“Everything that is beautiful is orderly, and there can be no order unless things are in their right relation to each other. Of this right relation throughout the world beauty is born. A musical scale […] is order in sound, sculpture as the Greeks saw it, big, sure, infinite, is order in proportion; painting, in which the artist has the wisdom that ordained the rainbow is order in color; poetry — Whitman, Ibsen, Shelley, each is supreme order in verbal expression. It is not too much to say that art is the noting of the existence of order throughout the world, and so, order stirs imagination and inspires one to reproduce this beautiful relationship existing in the universe, as best one can. […] This orderliness must exist or the world could not hold together, and it is a vision of orderliness that enables the artist along any line whatsoever to capture and present through his imagination the wonder that stimulates life.
We are living in a strange civilization. Our minds and souls are so overlaid with fear, with artificiality, that we often do not even recognize beauty. It is this fear, this lack of direct vision of truth that brings about all the disaster the world holds, and how little opportunity we give any people for casting off fear, for living simply and naturally. When they do, first of all we fear them, then we condemn them. It is only if they are great enough to outlive our condemnation that we accept them.
Always we would try to tie down the great to out little nationalism; whereas every great artist is a man who has freed himself from his family, his nation, his race. Every man who has shown the world the way to beauty, to true culture, has been a rebel, a “universal” without patriotism, without home, who has found his people everywhere, a man whom all the world recognizes, accepts, whether he speaks through music, painting, words or form.

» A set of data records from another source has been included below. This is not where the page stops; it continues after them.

-- ==== Sys2Proof/Word.lean ====
section
/-! DEFINITION. The machine word and the byte. -/

namespace Sys2Proof

/-- A general register's value (R62). -/
abbrev Word := BitVec 64

/-- The smallest addressable unit. -/
abbrev Byte := BitVec 8

end Sys2Proof
end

Each genius differs only from the mass in that he has found freedom for his greatness; the greatness is everywhere, in every man, in every child. What our civilization is busy doing, mainly, is smothering greatness. It is a strange anomaly; we destroy what we love and we reverence what we destroy. The genius who is great enough to cut through our restraint wins our applause; yet if we have our own way we restrain him. We build up the institution on the cornerstone of genius and then we begin to establish our rules and laws, until we have made all expression within the commonplace. We build up our religion upon the life of the freest men that ever lived, the men who refused all limitations, all boundaries, all race kinship, all family ties; and then we circumscribe our religion until the power that comes from the organization blinds and binds its adherents. We would circumscribe our music, we would limit the expression of our painter, we would curb our sculpture, we would have fixed form for our poet if we could. Fortunately, however, the great, significant, splendid impulse for beauty can force its way through every boundary.”